Data extracts:
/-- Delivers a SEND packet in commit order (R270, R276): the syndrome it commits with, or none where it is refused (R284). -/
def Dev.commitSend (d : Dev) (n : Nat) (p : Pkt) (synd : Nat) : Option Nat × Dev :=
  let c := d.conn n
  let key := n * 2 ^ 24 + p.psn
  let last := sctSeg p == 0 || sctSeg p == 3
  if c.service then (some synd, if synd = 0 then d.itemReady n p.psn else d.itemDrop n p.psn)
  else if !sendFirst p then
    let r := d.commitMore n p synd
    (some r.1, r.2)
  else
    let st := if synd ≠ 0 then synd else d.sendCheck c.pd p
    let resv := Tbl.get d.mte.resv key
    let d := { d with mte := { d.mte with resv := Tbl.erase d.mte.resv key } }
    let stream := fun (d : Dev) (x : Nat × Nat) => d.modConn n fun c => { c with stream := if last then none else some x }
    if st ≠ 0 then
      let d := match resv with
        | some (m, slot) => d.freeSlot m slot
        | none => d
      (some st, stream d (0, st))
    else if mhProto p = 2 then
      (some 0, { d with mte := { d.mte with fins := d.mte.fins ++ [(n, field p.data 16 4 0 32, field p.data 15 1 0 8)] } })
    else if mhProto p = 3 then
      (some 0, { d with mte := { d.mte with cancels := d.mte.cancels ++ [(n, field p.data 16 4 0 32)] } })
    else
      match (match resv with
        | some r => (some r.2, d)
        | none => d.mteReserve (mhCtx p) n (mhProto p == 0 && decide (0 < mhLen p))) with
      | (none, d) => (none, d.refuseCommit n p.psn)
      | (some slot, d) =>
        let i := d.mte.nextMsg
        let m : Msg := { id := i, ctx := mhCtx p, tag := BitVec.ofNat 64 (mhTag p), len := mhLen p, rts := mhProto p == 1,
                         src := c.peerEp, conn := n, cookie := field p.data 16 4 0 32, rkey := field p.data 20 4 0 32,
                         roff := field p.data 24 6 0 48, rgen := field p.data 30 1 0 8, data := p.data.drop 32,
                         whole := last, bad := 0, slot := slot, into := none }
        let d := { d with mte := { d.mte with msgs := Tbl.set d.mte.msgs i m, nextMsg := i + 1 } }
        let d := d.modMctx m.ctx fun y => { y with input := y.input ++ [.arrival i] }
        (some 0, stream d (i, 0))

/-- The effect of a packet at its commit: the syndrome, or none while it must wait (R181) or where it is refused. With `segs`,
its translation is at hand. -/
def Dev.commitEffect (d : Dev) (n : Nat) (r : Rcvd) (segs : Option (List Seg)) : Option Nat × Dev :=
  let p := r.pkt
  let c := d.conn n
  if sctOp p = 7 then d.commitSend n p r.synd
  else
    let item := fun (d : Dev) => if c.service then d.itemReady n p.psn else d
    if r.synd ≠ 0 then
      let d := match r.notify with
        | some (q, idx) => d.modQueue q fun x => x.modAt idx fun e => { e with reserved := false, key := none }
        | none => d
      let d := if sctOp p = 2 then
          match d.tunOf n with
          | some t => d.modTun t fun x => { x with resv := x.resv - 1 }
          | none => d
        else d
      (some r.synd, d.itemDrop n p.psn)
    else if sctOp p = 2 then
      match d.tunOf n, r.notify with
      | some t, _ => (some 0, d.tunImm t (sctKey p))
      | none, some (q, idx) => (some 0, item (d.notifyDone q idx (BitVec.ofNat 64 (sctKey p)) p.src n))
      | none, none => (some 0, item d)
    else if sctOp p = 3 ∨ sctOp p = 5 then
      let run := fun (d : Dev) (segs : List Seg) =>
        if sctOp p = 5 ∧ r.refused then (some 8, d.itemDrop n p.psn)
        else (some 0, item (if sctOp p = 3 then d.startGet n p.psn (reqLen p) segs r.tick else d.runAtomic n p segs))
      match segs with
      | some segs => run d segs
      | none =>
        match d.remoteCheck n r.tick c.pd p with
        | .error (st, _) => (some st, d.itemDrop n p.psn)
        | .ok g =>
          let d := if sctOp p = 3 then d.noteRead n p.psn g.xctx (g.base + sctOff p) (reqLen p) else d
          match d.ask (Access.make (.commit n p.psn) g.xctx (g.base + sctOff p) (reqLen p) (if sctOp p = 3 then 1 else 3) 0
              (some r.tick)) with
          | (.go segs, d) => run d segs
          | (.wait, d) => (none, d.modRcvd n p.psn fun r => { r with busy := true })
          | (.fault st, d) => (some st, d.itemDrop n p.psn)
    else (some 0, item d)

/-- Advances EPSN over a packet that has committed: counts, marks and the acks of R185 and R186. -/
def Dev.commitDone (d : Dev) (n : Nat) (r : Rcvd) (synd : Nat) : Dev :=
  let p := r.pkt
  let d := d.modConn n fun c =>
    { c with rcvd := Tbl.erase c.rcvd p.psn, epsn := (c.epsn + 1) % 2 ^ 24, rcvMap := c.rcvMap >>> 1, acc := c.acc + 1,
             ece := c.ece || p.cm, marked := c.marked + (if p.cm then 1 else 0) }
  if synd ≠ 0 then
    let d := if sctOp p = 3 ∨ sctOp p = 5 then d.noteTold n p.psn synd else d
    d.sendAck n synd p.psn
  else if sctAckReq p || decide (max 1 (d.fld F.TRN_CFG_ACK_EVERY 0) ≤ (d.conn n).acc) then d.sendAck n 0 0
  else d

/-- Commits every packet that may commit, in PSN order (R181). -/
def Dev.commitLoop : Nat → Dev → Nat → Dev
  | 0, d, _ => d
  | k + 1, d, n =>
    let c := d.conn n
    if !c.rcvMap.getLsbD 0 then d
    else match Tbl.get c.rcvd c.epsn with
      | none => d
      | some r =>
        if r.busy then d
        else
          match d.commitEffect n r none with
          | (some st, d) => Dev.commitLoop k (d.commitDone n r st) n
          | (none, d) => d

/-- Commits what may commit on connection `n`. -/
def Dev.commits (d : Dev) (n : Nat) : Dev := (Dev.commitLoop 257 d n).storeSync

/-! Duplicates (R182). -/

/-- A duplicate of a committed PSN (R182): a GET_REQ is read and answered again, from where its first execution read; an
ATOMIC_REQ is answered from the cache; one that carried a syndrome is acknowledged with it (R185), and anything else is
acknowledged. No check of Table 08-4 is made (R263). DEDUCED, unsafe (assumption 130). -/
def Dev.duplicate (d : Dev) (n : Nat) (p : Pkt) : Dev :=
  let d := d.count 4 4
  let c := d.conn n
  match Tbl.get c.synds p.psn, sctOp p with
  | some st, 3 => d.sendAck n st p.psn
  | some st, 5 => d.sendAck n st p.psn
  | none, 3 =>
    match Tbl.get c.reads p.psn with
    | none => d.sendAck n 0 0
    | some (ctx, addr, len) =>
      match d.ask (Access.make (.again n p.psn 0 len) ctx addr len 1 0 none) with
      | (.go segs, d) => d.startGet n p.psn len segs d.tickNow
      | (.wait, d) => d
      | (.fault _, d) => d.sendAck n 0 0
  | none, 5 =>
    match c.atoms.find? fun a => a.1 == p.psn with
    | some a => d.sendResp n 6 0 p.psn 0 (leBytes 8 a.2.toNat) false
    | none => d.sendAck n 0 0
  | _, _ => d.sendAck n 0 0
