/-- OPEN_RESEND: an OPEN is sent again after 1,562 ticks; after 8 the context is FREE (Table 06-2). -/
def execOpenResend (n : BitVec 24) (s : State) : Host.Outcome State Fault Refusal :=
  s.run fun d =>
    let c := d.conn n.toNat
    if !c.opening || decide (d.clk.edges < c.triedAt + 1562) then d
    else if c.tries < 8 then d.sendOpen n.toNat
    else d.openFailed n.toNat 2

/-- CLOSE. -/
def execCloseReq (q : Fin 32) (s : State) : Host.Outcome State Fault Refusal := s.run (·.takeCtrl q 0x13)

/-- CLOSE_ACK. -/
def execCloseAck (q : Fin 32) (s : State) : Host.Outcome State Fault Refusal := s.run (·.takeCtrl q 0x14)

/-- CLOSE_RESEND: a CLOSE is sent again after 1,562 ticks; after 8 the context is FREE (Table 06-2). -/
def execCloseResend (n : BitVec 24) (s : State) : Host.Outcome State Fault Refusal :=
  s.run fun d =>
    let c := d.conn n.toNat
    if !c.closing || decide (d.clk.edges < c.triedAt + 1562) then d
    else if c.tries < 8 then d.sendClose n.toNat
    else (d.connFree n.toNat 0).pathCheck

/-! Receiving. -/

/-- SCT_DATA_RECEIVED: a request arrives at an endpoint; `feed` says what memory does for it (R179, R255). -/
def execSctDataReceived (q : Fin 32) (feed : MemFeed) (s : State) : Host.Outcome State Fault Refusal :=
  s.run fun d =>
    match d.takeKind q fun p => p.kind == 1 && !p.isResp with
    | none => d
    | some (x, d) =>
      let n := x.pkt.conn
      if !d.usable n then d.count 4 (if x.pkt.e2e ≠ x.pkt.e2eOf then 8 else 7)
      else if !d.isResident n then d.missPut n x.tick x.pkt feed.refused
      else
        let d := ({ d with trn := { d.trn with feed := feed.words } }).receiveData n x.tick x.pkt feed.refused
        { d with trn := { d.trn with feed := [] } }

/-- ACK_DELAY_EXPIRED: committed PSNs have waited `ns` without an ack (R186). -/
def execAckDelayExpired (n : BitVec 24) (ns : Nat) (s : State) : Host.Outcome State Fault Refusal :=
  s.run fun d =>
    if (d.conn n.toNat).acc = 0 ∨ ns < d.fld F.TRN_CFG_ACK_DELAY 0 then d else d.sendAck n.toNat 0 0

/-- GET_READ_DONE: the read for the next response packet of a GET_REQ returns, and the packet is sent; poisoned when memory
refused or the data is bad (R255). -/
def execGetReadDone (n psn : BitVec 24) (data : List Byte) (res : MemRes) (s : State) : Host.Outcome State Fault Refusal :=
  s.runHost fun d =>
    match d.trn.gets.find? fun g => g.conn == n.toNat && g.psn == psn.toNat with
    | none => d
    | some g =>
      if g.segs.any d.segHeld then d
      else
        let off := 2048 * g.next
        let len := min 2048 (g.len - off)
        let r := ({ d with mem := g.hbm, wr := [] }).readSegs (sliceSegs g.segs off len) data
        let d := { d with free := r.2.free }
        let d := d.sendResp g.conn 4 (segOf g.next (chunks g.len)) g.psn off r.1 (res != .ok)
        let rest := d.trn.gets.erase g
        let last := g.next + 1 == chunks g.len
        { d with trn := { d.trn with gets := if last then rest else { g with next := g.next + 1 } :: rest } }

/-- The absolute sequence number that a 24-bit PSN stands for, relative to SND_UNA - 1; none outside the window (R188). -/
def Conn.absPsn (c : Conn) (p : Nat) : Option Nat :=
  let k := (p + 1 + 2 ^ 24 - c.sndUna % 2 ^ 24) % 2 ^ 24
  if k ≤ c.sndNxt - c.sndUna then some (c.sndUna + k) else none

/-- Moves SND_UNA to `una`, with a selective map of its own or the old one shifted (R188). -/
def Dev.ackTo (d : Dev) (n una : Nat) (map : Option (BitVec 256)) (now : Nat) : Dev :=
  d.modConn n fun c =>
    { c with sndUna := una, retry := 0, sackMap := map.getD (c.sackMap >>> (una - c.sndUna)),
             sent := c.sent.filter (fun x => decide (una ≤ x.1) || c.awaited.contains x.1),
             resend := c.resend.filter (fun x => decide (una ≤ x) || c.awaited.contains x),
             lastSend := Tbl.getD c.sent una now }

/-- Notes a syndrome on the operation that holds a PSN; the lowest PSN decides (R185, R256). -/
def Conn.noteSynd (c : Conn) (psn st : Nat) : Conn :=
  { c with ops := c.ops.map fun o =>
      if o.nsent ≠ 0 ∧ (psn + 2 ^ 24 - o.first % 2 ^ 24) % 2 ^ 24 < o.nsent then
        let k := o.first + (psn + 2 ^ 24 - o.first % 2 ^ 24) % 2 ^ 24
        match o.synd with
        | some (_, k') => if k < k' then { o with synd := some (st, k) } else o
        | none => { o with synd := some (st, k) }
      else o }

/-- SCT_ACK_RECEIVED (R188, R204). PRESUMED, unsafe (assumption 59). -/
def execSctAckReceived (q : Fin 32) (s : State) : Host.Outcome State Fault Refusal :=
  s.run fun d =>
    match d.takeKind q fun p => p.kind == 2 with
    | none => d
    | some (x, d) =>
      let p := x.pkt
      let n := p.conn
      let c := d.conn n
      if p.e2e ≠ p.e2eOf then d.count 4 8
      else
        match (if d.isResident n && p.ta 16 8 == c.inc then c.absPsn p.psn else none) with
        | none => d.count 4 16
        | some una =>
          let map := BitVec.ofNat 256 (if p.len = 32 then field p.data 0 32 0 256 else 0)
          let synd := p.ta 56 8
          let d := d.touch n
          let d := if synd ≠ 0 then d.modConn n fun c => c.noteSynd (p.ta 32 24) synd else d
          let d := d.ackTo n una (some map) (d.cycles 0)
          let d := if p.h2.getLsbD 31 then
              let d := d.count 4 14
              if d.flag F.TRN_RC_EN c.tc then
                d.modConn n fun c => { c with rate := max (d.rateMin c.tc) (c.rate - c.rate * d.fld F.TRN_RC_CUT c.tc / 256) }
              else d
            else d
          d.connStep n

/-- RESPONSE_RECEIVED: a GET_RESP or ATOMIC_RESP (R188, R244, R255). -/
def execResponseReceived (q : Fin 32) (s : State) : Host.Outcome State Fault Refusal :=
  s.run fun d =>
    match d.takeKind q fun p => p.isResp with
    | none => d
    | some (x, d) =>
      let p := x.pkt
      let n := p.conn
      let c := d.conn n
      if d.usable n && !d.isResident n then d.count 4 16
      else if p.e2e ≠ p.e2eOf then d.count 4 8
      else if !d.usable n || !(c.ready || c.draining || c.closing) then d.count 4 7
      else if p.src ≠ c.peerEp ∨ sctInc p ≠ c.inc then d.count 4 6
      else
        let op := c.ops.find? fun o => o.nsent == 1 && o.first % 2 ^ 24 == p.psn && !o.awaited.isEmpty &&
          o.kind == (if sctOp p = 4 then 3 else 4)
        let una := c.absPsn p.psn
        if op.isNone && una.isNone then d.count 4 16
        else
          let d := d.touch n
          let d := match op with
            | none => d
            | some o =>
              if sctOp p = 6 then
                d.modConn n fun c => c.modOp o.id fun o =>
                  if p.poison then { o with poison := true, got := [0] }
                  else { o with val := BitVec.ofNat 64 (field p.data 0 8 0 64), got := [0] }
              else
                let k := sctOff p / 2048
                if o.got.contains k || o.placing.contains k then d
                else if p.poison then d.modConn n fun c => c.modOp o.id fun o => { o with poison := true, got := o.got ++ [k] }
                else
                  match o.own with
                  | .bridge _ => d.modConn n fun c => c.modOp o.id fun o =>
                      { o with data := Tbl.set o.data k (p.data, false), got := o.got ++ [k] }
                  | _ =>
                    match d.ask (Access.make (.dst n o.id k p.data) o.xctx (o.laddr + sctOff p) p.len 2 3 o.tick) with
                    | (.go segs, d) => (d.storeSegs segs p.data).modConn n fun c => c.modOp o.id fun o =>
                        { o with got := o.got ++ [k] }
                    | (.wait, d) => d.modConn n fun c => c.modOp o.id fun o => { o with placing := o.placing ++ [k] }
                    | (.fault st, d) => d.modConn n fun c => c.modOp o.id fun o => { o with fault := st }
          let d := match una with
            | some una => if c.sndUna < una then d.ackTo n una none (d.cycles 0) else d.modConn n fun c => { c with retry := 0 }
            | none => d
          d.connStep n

Assignment: Please tally every line of the entries that holds "List" and answer with that figure alone.

Expected answer: 3